What is being asked
Everything in the data below is left aside except the lines from the one containing "without a copy. -/" through the one containing "let pa := ((0x8000000"; repeat those exactly.

Data for review
/-- Each of them at its endpoint, new; from the own module and from module 1; all words performed at once, or the first put off. -/
def fromModule (m : BitVec 12) (h : State × Flight) : State × Flight :=
  let f := { h.2 with p := { h.2.p with hdr := { h.2.p.hdr with src := m ++ (0 : BitVec 15) } } }
  ({ h.1 with net := [f] }, f)
theorem wit_HomeRequests_home : ∀ m ∈ [(0 : BitVec 12), 1], ∀ x ∈ [((1 : Nat), [(0x40 : Word), 16]), (2, [0x40, 7]), (3, [0x40, 5]), (4, [0x40, 5]),
      (5, [0x40, 9, 0, 0])],
    let h := fromModule m (homing [] (BitVec.ofNat 4 x.1) x.2 97 entry7)
    Claims.athome h.1 0 h.2 x.1 ∧ Claims.isNew h.1 h.2 (h.1.endpointOfPlace (msramPlace 0 0x40)) ∧
    h.1.clusterOfPlace (msramPlace 0 0x40) = h.2.p.hdr.dcl ∧ h.2.got = [] := by
  unfold Claims.athome Claims.isNew Claims.ownRequest; decide +kernel
theorem wit_HomeRequests_words : let h := homing [] 1 [0x40, 16] 0 entry7
    (Claims.nowOf h.1 h.2 2).length + h.2.got.length = 2 ∧
    (Claims.nowOf { h.1 with later := [0] } h.2 2).length + h.2.got.length < 2 := by decide +kernel
theorem wit_HomeRequests_got : Claims.gotOk (homing [] 1 [0x40, 16] 0 entry7).2 2 := ⟨.nil, fun e h => by cases h⟩
/-- A range over module SRAM whose place lies in another cluster than the controller's. -/
theorem wit_HomeRequests_elsewhere : (ranged []).clusterOfPlace (msramPlace 1 0) ≠ 0 ∧ (ranged []).mayInject 0 0 false = true := by
  decide +kernel

theorem wit_HomeRequests_other :
    (let h := homing [msramPlace 0 0x40 / 8] 3 [0x40, 5] 97 entry7
     (Claims.without h.1 0).poisoned (msramPlace 0 0x40) = true) ∧
    (let h := homing [] 1 [0x40, 16] 0 none
     (Claims.without h.1 0).translate h.2.ent h.2.part ((h.2.p.words.getD 0 0).toNat % 2 ^ 48) (Claims.coveredBytes h.2.p) 1 false =
       (.error 1, Claims.without h.1 0)) ∧
    Claims.atomicOld (ranged []) (msramPlace 0 0x40) 64 = (0 : Word).toNat % 2 ^ 64 := by decide +kernel

/-- Boundaries of the limit and the page; permissions; a page entry of each state whose copy agrees. -/
def paged (e : Word) : State :=
  (supers []).storeWord (pagePlace 4096) e (BitVec.allOnes 16) |> fun s => { s with pcache := [(pagePlace 4096, e)] }

/-- The same without a copy. -/
def uncopied (e : Word) : State := { paged e with pcache := [] }

theorem wit_Translation :
    (let lim := (((0x579 : Word).extractLsb' 21 27).toNat + ((0x8000000 : Word).extractLsb' 0 27).toNat + 1) * 2 ^ 21
     lim < 0x1FFFF9 + 8 ∧ 0x1FFFF8 + 8 ≤ lim) ∧
    (0x579 : Word).getLsbD 4 = true ∧ (0x29 : Word).getLsbD 4 = false ∧ (0x579 : Word).getLsbD 3 = true ∧ (0x71 : Word).getLsbD 3 = false ∧
    0xFFFC / 65536 ≠ (0xFFFC + 8 - 1) / 65536 ∧ 0xFFF8 / 65536 = (0xFFF8 + 8 - 1) / 65536 ∧
    (∀ n ∈ [0, 1, 2, 3], let e : Word := BitVec.ofNat 64 n
      let pa := ((0x8000000 : Word).extractLsb' 27 29).toNat * 4096 + (0x8 - 0) / 65536 * 8
      (paged e).care.hbmOk = true ∧ pagePlace pa = pagePlace 4096 ∧ (paged e).word (pagePlace 4096) = e ∧
      SMap.find (paged e).pcache (pagePlace 4096) = some e ∧ (paged e).park = [] ∧ (e.extractLsb' 0 2).toNat = n) ∧
    (∃ k ∈ ({ paged 1 with park := [aSlot (pagePlace 4096)] } : State).park, k.page = pagePlace 4096) := by decide +kernel

/-- A request whose page is MIGRATING (state 1): it parks, first of its page or not, or finds 256 slots in use. -/
def parking (n : Nat) (page : Nat) : State :=
  { uncopied 1 with net := [{ atHome 2 [0x40, 7] with ent := some (7, 0x579, 0x8000000) }], park := List.replicate n (aSlot page),
                    cycle := 60000 }

/-- Whether a translation parks for that page, or performs. -/
def parksAt (t : Trans) (i pl state : Nat) : Bool :=
  match t with
  | .park st j q x => decide (st = 0 ∧ j = i ∧ q = pl ∧ x = state)
  | _ => false
def performs (t : Trans) : Bool :=
  match t with
  | .perform _ => true
  | _ => false

theorem wit_Parking : (let f := (parking 0 0).net.head?
      f = some { atHome 2 [0x40, 7] with ent := some (7, 0x579, 0x8000000) }) ∧
    (∀ f ∈ (parking 0 0).net, parksAt ((Claims.without (parking 0 0) 0).translate f.ent f.part
      ((f.p.words.getD 0 0).toNat % 2 ^ 48) (Claims.coveredBytes f.p) f.p.hdr.kind.toNat false).1 7 (pagePlace 4096) 1 = true) ∧
    256 ≤ ((parking 256 0).park.filter fun k => decide (k.stack.toNat = 0)).length ∧
    ((parking 255 (pagePlace 4096)).park.filter fun k => decide (k.stack.toNat = 0)).length < 256 := by decide +kernel

/-- It is at its controller, new. -/
theorem wit_Parking_home : ∀ f ∈ (parking 0 0).net, Claims.athome (parking 0 0) 0 f 2 ∧ Claims.isNew (parking 0 0) f f.ep := by
  unfold Claims.athome Claims.isNew Claims.ownRequest; decide +kernel

/-- A duplicate of a request from module 1; a notice, a limit and an entry that are due; a released write of a VALID page. -/
theorem wit_Parking_events :
    (let f : Flight := { p := { request 2 [0x40, 7] with hdr := { (request 2 [0x40, 7]).hdr with src := 0x8000 } }, loc := .home }
     let s := { ranged [] with net := [f], ctc := [{ endpoint := 0, src := 0x8000, txid := 3, reply := {}, until_ := 9 }] }
     s.net[0]? = some f ∧ f.loc = .home ∧ f.p.hdr.kind = 2 ∧ f.p.hdr.src.extractLsb' 15 12 ≠ s.cfg.modid ∧ s.mayReply 0 = true ∧
     s.ctc.find? (fun c => decide (c.src = f.p.hdr.src ∧ c.txid = f.p.hdr.txid ∧ s.cycle.toNat < c.until_)) = s.ctc.head? ∧
     (∀ c ∈ s.ctc, c.until_ ≤ ({ s with cycle := 9 } : State).cycle.toNat)) ∧
    (let s := parking 1 0
     ∀ k ∈ s.park, k.noticed + 2 * Claims.tenMicros s ≤ s.cycle.toNat) ∧
    (let s := { parking 1 0 with cycle := 25000001 }
     ∀ k ∈ s.park, k.since + 100 * s.cfg.parklim * Claims.tenMicros s < s.cycle.toNat) ∧
    (let s := { uncopied 0 with park := [{ aSlot (pagePlace 4096) with released := true }] }
     ∀ k ∈ s.park, k.released = true ∧ k.flight.p.tile = none ∧ k.flight.got = [] ∧ s.later = [] ∧ s.net = [] ∧
      s.mayReply k.flight.p.hdr.dcl = true ∧ s.cacheFull k.flight.p 0 = false ∧
      performs (s.translate (s.stage1 k.flight.p k.flight.part) k.flight.part 0x40 (Claims.coveredBytes k.flight.p) 2 true).1 = true) := by
  decide +kernel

Output below
/-- The same without a copy. -/
def uncopied (e : Word) : State := { paged e with pcache := [] }

theorem wit_Translation :
    (let lim := (((0x579 : Word).extractLsb' 21 27).toNat + ((0x8000000 : Word).extractLsb' 0 27).toNat + 1) * 2 ^ 21
     lim < 0x1FFFF9 + 8 ∧ 0x1FFFF8 + 8 ≤ lim) ∧
    (0x579 : Word).getLsbD 4 = true ∧ (0x29 : Word).getLsbD 4 = false ∧ (0x579 : Word).getLsbD 3 = true ∧ (0x71 : Word).getLsbD 3 = false ∧
    0xFFFC / 65536 ≠ (0xFFFC + 8 - 1) / 65536 ∧ 0xFFF8 / 65536 = (0xFFF8 + 8 - 1) / 65536 ∧
    (∀ n ∈ [0, 1, 2, 3], let e : Word := BitVec.ofNat 64 n
      let pa := ((0x8000000 : Word).extractLsb' 27 29).toNat * 4096 + (0x8 - 0) / 65536 * 8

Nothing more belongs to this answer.